## Requirement:
Transcribe the records word for word, beginning with the first line and ending with the line that contains "m => m.2.nhost"; include nothing else.

(Saved entries)
========================================
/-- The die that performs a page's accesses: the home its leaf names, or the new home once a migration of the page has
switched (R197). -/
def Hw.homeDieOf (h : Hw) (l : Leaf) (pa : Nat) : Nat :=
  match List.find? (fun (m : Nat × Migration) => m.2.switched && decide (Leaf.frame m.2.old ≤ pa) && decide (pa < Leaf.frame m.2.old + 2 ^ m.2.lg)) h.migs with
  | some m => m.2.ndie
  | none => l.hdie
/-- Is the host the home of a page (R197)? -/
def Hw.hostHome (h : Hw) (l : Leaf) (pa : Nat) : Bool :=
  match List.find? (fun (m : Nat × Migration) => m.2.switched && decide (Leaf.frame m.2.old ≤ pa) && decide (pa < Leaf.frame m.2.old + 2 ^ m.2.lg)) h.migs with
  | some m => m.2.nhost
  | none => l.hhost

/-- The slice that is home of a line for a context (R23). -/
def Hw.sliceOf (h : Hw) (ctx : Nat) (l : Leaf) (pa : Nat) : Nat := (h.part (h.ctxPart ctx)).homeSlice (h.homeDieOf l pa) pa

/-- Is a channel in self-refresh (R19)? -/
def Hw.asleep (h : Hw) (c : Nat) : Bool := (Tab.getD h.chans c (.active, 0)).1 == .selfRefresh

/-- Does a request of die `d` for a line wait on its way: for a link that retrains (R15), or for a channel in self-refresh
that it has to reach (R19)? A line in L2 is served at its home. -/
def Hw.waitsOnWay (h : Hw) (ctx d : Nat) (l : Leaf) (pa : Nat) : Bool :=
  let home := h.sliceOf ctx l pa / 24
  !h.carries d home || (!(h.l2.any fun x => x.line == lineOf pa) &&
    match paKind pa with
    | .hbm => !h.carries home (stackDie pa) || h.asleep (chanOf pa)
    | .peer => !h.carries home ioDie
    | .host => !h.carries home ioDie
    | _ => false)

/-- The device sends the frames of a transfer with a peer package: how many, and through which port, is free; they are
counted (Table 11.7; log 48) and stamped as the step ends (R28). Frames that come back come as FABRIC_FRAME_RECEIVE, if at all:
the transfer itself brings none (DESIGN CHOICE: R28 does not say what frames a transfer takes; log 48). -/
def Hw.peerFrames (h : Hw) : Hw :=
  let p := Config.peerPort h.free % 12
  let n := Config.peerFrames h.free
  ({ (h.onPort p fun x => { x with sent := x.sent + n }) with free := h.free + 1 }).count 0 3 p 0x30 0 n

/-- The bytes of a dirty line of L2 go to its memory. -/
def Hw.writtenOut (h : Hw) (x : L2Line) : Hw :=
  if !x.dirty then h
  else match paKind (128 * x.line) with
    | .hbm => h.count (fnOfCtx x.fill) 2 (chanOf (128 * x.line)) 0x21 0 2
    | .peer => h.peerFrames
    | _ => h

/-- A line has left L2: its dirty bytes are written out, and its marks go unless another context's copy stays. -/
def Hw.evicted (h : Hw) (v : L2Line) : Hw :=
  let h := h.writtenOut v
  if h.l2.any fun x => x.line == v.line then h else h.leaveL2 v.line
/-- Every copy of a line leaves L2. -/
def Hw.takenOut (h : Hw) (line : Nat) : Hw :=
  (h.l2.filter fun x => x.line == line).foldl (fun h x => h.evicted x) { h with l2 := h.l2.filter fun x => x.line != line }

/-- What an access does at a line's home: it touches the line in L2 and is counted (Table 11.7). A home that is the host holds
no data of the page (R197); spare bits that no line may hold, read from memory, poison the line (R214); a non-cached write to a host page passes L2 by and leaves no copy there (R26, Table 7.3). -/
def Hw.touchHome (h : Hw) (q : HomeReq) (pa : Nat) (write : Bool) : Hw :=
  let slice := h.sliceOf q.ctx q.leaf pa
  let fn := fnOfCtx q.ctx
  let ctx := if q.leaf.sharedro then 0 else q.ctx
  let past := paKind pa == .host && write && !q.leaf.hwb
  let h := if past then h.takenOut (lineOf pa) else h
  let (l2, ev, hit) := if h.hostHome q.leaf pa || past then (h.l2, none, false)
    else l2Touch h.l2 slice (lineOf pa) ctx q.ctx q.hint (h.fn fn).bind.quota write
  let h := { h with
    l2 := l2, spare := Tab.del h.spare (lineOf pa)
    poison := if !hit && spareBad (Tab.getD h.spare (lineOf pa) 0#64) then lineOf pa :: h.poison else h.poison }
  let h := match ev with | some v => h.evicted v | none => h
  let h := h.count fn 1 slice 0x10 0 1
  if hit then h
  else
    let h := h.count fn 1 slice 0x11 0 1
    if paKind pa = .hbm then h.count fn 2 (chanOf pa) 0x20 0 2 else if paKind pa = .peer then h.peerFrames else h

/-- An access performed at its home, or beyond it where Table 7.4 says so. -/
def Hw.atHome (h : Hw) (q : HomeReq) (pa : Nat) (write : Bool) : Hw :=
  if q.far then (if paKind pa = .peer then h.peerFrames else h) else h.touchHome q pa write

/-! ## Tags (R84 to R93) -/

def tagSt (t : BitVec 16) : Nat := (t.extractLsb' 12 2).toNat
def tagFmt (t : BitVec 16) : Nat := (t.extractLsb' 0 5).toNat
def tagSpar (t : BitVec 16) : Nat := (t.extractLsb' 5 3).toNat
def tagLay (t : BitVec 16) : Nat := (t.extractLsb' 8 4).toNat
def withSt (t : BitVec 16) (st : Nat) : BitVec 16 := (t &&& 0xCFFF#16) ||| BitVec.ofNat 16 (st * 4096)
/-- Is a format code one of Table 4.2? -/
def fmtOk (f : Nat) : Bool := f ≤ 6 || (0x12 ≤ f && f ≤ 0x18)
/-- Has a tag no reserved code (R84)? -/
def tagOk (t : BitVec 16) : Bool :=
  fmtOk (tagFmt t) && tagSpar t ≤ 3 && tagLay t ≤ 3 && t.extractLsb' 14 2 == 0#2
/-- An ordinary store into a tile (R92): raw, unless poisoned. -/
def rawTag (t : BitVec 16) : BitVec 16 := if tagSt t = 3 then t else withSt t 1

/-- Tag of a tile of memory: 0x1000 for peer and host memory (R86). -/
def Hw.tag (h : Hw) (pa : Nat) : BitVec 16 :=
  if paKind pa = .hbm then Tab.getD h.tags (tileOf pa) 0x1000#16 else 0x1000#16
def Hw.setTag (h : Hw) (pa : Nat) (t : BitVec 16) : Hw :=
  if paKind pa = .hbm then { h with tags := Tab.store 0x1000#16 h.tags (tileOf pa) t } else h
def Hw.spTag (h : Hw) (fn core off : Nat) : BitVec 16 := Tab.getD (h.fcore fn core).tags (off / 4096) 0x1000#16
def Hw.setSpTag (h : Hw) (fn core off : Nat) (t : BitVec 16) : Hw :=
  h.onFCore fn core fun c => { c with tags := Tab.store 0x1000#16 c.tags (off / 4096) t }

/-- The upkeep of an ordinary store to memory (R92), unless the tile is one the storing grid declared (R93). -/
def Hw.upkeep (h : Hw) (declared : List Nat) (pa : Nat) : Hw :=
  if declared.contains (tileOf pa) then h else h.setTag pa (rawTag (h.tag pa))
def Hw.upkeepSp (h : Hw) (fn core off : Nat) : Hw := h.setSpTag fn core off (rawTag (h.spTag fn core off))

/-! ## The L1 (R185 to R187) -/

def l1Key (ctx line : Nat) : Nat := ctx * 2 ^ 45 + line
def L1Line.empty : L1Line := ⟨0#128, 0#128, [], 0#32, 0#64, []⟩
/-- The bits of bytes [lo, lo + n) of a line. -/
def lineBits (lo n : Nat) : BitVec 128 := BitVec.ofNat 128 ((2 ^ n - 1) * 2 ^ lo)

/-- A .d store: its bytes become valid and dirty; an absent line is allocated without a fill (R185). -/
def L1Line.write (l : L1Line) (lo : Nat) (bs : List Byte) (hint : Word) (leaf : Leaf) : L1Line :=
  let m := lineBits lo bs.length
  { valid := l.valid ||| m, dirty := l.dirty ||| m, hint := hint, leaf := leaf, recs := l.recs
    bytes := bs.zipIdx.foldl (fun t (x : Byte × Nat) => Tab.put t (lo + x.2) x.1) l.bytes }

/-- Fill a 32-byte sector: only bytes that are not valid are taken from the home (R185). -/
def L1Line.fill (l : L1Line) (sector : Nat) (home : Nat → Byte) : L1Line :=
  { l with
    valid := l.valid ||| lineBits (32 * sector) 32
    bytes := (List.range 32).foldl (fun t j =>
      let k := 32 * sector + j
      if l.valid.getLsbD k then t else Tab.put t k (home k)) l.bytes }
========================================
## Exercise response:
/-- The die that performs a page's accesses: the home its leaf names, or the new home once a migration of the page has
switched (R197). -/
def Hw.homeDieOf (h : Hw) (l : Leaf) (pa : Nat) : Nat :=
  match List.find? (fun (m : Nat × Migration) => m.2.switched && decide (Leaf.frame m.2.old ≤ pa) && decide (pa < Leaf.frame m.2.old + 2 ^ m.2.lg)) h.migs with
  | some m => m.2.ndie
  | none => l.hdie
/-- Is the host the home of a page (R197)? -/
def Hw.hostHome (h : Hw) (l : Leaf) (pa : Nat) : Bool :=
  match List.find? (fun (m : Nat × Migration) => m.2.switched && decide (Leaf.frame m.2.old ≤ pa) && decide (pa < Leaf.frame m.2.old + 2 ^ m.2.lg)) h.migs with
  | some m => m.2.nhost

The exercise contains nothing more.